As we know in January 2021, those vaccinated with 1 and 2 doses have lower mortality rates than unvaccinated. But then in May 2021 those vaccinated with 1 dose ‘at least 21 days ago’, start to have a higher mortality rate than unvaccinated. In October 2021, those vaccinated with 2 doses ‘at least 6 months ago’ start to have a higher mortality rate than unvaccinated. They are followed in November 2021 by those with 2 doses ‘at least 21 days ago’. In addition, the mortality rate of those vaccinated with 3 doses is consistently getting closer to that of unvaccinated. All these trends continue through the end of the dataset in January 2022.
This clearly isn’t an accounting issue, so the obvious variable to look at is age. Even though the Office for National Statistics says its data is age standardized, the data must not account for age in a manner that shows what is really happening.
Table 2 has exactly what you need to look at this more closely.
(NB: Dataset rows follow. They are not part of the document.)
/-- Outside R134's list only STATUS and INT_EN act. In a buffer the lane to look at is the first one, as lanes rise. -/
theorem State.write_of_not_busyDrops {s : State} {w : Width} {off : Nat} (h : ¬ BusyDrops s w off)
    (hstatus : off ≠ 0x008) (hintEn : off ≠ 0x014) (v : Word) : s.write w off v = s := by
  unfold State.write
  split
  · rfl
  · split
    · rename_i r hr
      obtain rfl := regAt_eq_some hr
      exact State.writeReg_of_read_only (fun hmem => h (.inl (List.mem_map_of_mem (f := Reg.offset) hmem)))
        (fun hr => hstatus (congrArg Reg.offset hr)) (fun hr => hintEn (congrArg Reg.offset hr)) s v
    · rfl
  · rfl
  · rfl
  · rename_i b hregion
    obtain ⟨hlo, hhi⟩ := bounds_of_regionOf_aperture hregion
    refine State.writeAperture_of_ignored (fun hb => ?_) _ v
    by_contra hcap
    exact h (.inr ⟨b, 0, hb, hlo, hhi, widthBytes_pos w, by omega⟩)

/-- Settles O50: an access with no error response is the write itself, which `write_of_busyDrops` and
`write_of_not_busyDrops` decide; no error response depends on PHASE (`access_error`). -/
theorem busyWritesAreDropped : Obligations.BusyWritesAreDropped := by
  intro s w off v hbusy
  refine ⟨by rw [State.access_error, State.access_error], fun hok => ?_⟩
  have hwrite : (s.access (.write w off v)).1 = s.write w off v := by
    obtain ⟨-, -, hacts⟩ := busErrorRule s (.write w off v)
    exact (hacts hok).2 w off v rfl
  rw [hwrite]
  refine ⟨fun hdrops => State.write_of_busyDrops hbusy hdrops v, ?_, ?_,
    fun hdrops hstatus hintEn => State.write_of_not_busyDrops hdrops hstatus hintEn v⟩
  · rintro rfl
    exact s.write_offset w .status v
  · rintro rfl
    exact s.write_offset w .intEn v

end Sys2Proof.Machine
end

section
/-! The reset input and the state after reset (70_reset_and_hazards R130 to R132). -/

namespace Sys2Proof.Machine

/-! ### The reset input -/

theorem State.popTurn_of_schedule_cons {s : State} {t : Turn} {r : List Turn} (h : s.schedule = t :: r) :
    s.popTurn = { s with schedule := r } := by
  simp only [State.popTurn, h, List.tail_cons]

theorem step_of_schedule_cons {s : State} {t : Turn} {r : List Turn} (h : s.schedule = t :: r) :
    step s = { s with schedule := r }.turnStep t := by
  rw [step, State.turn_of_schedule_cons h, State.popTurn_of_schedule_cons h]

/-- No access is accepted while rst is asserted. -/
theorem State.access_of_rst {s : State} (hr : s.rst = true) (a : Access) :
    s.access a = (s, { error := true, data := 0 }) := by
  rcases s.access_cases a with ⟨-, h⟩ | ⟨hlow, -⟩
  · exact h
  · exact absurd hr (by simp [hlow])

/-- No completion step is taken while rst is asserted. -/
theorem State.sequencerTurn_of_rst {s : State} (hr : s.rst = true) : s.sequencerTurn = .next s := by
  unfold State.sequencerTurn
  split
  · rfl
  · exact if_pos hr

/-- The state after reset, but for the model's own fields (log 10) and a new draw for the buffers (log 9). -/
theorem State.deassertRst_of_rst {s : State} (hr : s.rst = true) : s.deassertRst = { State.resetWith s.cfg with
    program := s.program, hpc := s.hpc, readData := s.readData, schedule := s.schedule, bufDraw := s.bufDraw + 1,
    rngDraw := s.rngDraw } := if_pos hr

/-- Settles O54: each move is the turn the schedule names (`step_of_schedule_cons`). -/
theorem resetInputAbandonsCommand : Obligations.ResetInputAbandonsCommand := by
  intro s r
  refine ⟨fun hsched => ⟨_, step_of_schedule_cons hsched, rfl, rfl, rfl⟩, State.access_of_rst,
    fun hr hsched => ?sequencer, fun hr hsched => ?deassert⟩
  case sequencer =>
    rw [step_of_schedule_cons hsched]
    exact State.sequencerTurn_of_rst (s := { s with schedule := r }) hr
  case deassert =>
    rw [step_of_schedule_cons hsched]
    exact congrArg Host.Outcome.next (State.deassertRst_of_rst (s := { s with schedule := r }) hr)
The same mortality by vaccination status data is broken down into age bands of 18-39, 40-49, 50-59, 60-69, 70-79, 80-89, and 90+. I charted it the same way as above, but I removed the ‘less than 21 days ago’ categories as they add a lot of noise and people will be in those groups only a short time compared to the ‘at least 21 days ago’ categories. Additionally the Office for National Statistics combined the ‘between 21 days and 6 months ago’ category with ‘at least 6 months ago’.
This data shows a few interesting things. First that the effect seems to be real and consistent. Second that the effect occurs progressively later as age groups get younger. Third that in ages 18-39 the vaccine seems to have had a negative effect from the start.
I would like to display all the above data in one chart, but the mortality rates are wildly different with 90,000 being the peak for 90+ while 120 is the peak for 18-39. For this reasons the data must be standardized first, which I do as ‘rate vs unvaccinated’.
For example, in January the 18-39 mortality rate of 120 for 1 dose vs 60 for unvaccinated, could be displayed as the 1 dose rate being 2x the unvaccinated rate. For 90+ the 30,000 rate for 1 dose vs 60,000 rate for unvaccinated, could be displayed as the 1 dose rate being 0.5x the unvaccinated rate. When the data is organized in that way and combined, you get the following chart.
This data is all very alarming. A poorly functioning vaccine should still have at least a small positive effect. A non-functioning vaccine should have no effect. Yet we see a negative effect in all age groups for both 1 or 2 doses taken ‘at least 21 days ago’, and it is most cases the negative effect is quite large. The fact that the pattern is consistent and predictable, meaning it moves smoothly from month to month and age bracket to age bracket, gives even more credibility to the pattern.
As I have said, I am not an expert, and there is always the possibility of a reasonable explanation. However since there is potentially a health concern that the data indicates may be larger than COVID-19 itself, it deserves immediate further analysis in a transparent and public way.
Please help get this in front of the right people.